=== Goal of the exercise ===
From the first record to the last, write each one out again exactly.

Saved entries
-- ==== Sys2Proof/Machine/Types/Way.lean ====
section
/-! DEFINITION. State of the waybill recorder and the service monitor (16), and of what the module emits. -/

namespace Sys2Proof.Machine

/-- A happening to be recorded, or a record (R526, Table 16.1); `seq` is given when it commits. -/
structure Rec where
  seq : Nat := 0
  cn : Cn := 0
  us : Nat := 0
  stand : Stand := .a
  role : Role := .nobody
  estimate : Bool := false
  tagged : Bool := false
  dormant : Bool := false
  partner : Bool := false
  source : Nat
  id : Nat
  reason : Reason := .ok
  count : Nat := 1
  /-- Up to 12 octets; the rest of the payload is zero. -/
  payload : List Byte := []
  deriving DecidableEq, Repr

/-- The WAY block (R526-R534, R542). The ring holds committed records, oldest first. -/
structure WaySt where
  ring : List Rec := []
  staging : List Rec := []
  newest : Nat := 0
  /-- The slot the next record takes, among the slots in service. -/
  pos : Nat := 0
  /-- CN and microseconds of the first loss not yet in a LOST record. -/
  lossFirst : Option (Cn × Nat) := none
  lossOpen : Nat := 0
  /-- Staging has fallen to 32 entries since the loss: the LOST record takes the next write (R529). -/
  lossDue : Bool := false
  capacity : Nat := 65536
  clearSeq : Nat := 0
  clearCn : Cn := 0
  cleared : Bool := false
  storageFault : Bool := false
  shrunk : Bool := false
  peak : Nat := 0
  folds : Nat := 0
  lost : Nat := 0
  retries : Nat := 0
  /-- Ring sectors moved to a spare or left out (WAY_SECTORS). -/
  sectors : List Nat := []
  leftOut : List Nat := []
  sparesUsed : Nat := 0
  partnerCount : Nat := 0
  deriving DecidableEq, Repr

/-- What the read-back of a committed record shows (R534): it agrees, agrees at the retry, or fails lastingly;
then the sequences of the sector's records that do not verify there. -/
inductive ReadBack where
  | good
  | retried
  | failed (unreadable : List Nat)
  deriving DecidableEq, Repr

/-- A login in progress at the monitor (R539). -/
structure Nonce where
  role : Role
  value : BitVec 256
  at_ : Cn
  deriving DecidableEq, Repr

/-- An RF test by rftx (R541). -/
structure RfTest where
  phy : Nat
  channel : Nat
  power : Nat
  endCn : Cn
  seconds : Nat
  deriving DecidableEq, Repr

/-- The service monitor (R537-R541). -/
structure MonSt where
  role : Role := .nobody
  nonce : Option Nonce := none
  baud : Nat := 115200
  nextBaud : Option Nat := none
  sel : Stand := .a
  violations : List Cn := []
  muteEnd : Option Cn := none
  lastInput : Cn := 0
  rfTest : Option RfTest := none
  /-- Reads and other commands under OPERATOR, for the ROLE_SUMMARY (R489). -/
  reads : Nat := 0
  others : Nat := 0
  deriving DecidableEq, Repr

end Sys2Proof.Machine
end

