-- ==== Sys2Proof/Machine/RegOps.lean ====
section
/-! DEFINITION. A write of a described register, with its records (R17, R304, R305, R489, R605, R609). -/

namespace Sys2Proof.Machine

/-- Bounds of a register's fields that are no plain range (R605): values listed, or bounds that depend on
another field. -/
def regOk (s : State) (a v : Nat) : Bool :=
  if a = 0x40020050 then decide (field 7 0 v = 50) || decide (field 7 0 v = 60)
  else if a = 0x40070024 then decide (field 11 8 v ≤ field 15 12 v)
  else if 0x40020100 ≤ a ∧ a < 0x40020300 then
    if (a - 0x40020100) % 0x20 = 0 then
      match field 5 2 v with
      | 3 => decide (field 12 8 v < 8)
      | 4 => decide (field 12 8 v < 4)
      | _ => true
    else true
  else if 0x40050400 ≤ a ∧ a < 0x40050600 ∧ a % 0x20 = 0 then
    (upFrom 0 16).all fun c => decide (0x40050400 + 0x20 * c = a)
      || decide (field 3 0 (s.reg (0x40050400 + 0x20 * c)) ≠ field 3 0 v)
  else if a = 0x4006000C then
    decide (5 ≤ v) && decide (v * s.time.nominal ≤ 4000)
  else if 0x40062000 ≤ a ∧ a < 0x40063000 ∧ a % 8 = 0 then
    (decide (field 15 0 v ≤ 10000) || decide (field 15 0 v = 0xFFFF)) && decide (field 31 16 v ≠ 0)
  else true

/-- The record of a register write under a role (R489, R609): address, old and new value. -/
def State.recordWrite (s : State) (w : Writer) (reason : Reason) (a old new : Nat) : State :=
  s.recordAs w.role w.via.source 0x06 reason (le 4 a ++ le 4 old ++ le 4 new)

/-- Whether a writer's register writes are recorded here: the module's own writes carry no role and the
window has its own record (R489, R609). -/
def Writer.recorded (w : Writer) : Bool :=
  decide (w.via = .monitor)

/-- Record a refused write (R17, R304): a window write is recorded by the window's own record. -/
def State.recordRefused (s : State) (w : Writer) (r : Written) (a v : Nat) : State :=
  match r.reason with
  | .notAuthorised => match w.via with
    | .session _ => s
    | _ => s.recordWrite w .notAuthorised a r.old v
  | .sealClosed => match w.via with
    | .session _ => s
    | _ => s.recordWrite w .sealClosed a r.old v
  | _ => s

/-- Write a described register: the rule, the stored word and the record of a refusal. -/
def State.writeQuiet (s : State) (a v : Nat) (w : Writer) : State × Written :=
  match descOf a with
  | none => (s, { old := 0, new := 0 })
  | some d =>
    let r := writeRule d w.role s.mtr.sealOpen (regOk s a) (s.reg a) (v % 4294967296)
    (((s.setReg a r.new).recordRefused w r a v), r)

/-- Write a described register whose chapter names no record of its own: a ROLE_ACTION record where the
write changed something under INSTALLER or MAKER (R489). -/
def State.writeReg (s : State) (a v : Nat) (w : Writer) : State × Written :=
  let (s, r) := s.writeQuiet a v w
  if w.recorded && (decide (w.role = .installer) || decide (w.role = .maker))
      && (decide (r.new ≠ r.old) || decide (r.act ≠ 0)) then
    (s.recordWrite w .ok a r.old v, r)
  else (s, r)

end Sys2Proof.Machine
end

=== Exercise result ===
-- ==== Sys2Proof/Machine/Types/Way.lean ====
section
/-! DEFINITION. State of the waybill recorder and the service monitor (16), and of what the module emits. -/

namespace Sys2Proof.Machine

/-- A happening to be recorded, or a record (R526, Table 16.1); `seq` is given when it commits. -/
structure Rec where
  seq : Nat := 0
  cn : Cn := 0
  us : Nat := 0
  stand : Stand := .a
  role : Role := .nobody
  estimate : Bool := false
  tagged : Bool := false
  dormant : Bool := false
  partner : Bool := false
  source : Nat
  id : Nat
  reason : Reason := .ok
  count : Nat := 1
  /-- Up to 12 octets; the rest of the payload is zero. -/
  payload : List Byte := []
  deriving DecidableEq, Repr

/-- The WAY block (R526-R534, R542). The ring holds committed records, oldest first. -/
structure WaySt where
  ring : List Rec := []
  staging : List Rec := []
  newest : Nat := 0
  /-- The slot the next record takes, among the slots in service. -/
  pos : Nat := 0
  /-- CN and microseconds of the first loss not yet in a LOST record. -/
  lossFirst : Option (Cn × Nat) := none
  lossOpen : Nat := 0
  /-- Staging has fallen to 32 entries since the loss: the LOST record takes the next write (R529). -/
  lossDue : Bool := false
  capacity : Nat := 65536
  clearSeq : Nat := 0
  clearCn : Cn := 0
  cleared : Bool := false
  storageFault : Bool := false
  shrunk : Bool := false
  peak : Nat := 0
  folds : Nat := 0
  lost : Nat := 0
  retries : Nat := 0
  /-- Ring sectors moved to a spare or left out (WAY_SECTORS). -/
  sectors : List Nat := []
  leftOut : List Nat := []
  sparesUsed : Nat := 0
  partnerCount : Nat := 0
  deriving DecidableEq, Repr

/-- What the read-back of a committed record shows (R534): it agrees, agrees at the retry, or fails lastingly;
then the sequences of the sector's records that do not verify there. -/
inductive ReadBack where
  | good
  | retried
  | failed (unreadable : List Nat)
  deriving DecidableEq, Repr

/-- A login in progress at the monitor (R539). -/
structure Nonce where
  role : Role
  value : BitVec 256
  at_ : Cn
  deriving DecidableEq, Repr

/-- An RF test by rftx (R541). -/
structure RfTest where
  phy : Nat
  channel : Nat
  power : Nat
  endCn : Cn
  seconds : Nat
  deriving DecidableEq, Repr

/-- The service monitor (R537-R541). -/
structure MonSt where
  role : Role := .nobody
  nonce : Option Nonce := none
  baud : Nat := 115200
  nextBaud : Option Nat := none
  sel : Stand := .a
  violations : List Cn := []
  muteEnd : Option Cn := none
  lastInput : Cn := 0
  rfTest : Option RfTest := none
  /-- Reads and other commands under OPERATOR, for the ROLE_SUMMARY (R489). -/
  reads : Nat := 0
  others : Nat := 0
  deriving DecidableEq, Repr

end Sys2Proof.Machine
end

-- ==== Sys2Proof/Machine/RegOps.lean ====
section
/-! DEFINITION. A write of a described register, with its records (R17, R304, R305, R489, R605, R609). -/

namespace Sys2Proof.Machine

/-- Bounds of a register's fields that are no plain range (R605): values listed, or bounds that depend on
another field. -/
def regOk (s : State) (a v : Nat) : Bool :=
  if a = 0x40020050 then decide (field 7 0 v = 50) || decide (field 7 0 v = 60)
  else if a = 0x40070024 then decide (field 11 8 v ≤ field 15 12 v)
  else if 0x40020100 ≤ a ∧ a < 0x40020300 then
    if (a - 0x40020100) % 0x20 = 0 then
      match field 5 2 v with
      | 3 => decide (field 12 8 v < 8)
      | 4 => decide (field 12 8 v < 4)
      | _ => true
    else true
  else if 0x40050400 ≤ a ∧ a < 0x40050600 ∧ a % 0x20 = 0 then
    (upFrom 0 16).all fun c => decide (0x40050400 + 0x20 * c = a)
      || decide (field 3 0 (s.reg (0x40050400 + 0x20 * c)) ≠ field 3 0 v)
  else if a = 0x4006000C then
    decide (5 ≤ v) && decide (v * s.time.nominal ≤ 4000)
  else if 0x40062000 ≤ a ∧ a < 0x40063000 ∧ a % 8 = 0 then
    (decide (field 15 0 v ≤ 10000) || decide (field 15 0 v = 0xFFFF)) && decide (field 31 16 v ≠ 0)
  else true

/-- The record of a register write under a role (R489, R609): address, old and new value. -/
def State.recordWrite (s : State) (w : Writer) (reason : Reason) (a old new : Nat) : State :=
  s.recordAs w.role w.via.source 0x06 reason (le 4 a ++ le 4 old ++ le 4 new)

/-- Whether a writer's register writes are recorded here: the module's own writes carry no role and the
window has its own record (R489, R609). -/
def Writer.recorded (w : Writer) : Bool :=
  decide (w.via = .monitor)

/-- Record a refused write (R17, R304): a window write is recorded by the window's own record. -/
def State.recordRefused (s : State) (w : Writer) (r : Written) (a v : Nat) : State :=
  match r.reason with
  | .notAuthorised => match w.via with
    | .session _ => s
    | _ => s.recordWrite w .notAuthorised a r.old v
  | .sealClosed => match w.via with
    | .session _ => s
    | _ => s.recordWrite w .sealClosed a r.old v
  | _ => s

/-- Write a described register: the rule, the stored word and the record of a refusal. -/
def State.writeQuiet (s : State) (a v : Nat) (w : Writer) : State × Written :=
  match descOf a with
  | none => (s, { old := 0, new := 0 })
  | some d =>
    let r := writeRule d w.role s.mtr.sealOpen (regOk s a) (s.reg a) (v % 4294967296)
    (((s.setReg a r.new).recordRefused w r a v), r)

/-- Write a described register whose chapter names no record of its own: a ROLE_ACTION record where the
write changed something under INSTALLER or MAKER (R489). -/
def State.writeReg (s : State) (a v : Nat) (w : Writer) : State × Written :=
  let (s, r) := s.writeQuiet a v w
  if w.recorded && (decide (w.role = .installer) || decide (w.role = .maker))
      && (decide (r.new ≠ r.old) || decide (r.act ≠ 0)) then
    (s.recordWrite w .ok a r.old v, r)
  else (s, r)

end Sys2Proof.Machine
end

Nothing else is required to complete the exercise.